[YOUR GOAL] When a line in the entries contains the word "instruction", copy that line in full.

Saved data entries
..........

-- ==== Sys2Proof/Laws/PerInstr.lean ====
section
/-!
SUPPORT. What holds of each instruction as syntax: an instruction that has words takes as many slots as its encoding
has words (R88).
-/
namespace Sys2Proof.Laws.EncodeLength
open Sys2Proof

/-- The encoding has as many words as the instruction takes slots. -/
def Statement (i : Instr) : Prop := i.cls.isSome = true → (encode i).length = i.size

/-- An encoding is its one or two instruction words and the literal it may take. -/
theorem of_head {i : Instr} (h : i.head.length = 1 + b2n i.wide) : Statement i := by
  intro _
  simp only [encode, Instr.size, List.length_append, h]
  cases i.usesLit <;> rfl

/-- An event has no words. -/
theorem of_event {i : Instr} (h : i.cls.isSome = false) : Statement i := fun h' => absurd h' (by simp [h])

..........

[SOLUTION FOR THIS PROBLEM]
SUPPORT. What holds of each instruction as syntax: an instruction that has words takes as many slots as its encoding
/-- The encoding has as many words as the instruction takes slots. -/
/-- An encoding is its one or two instruction words and the literal it may take. -/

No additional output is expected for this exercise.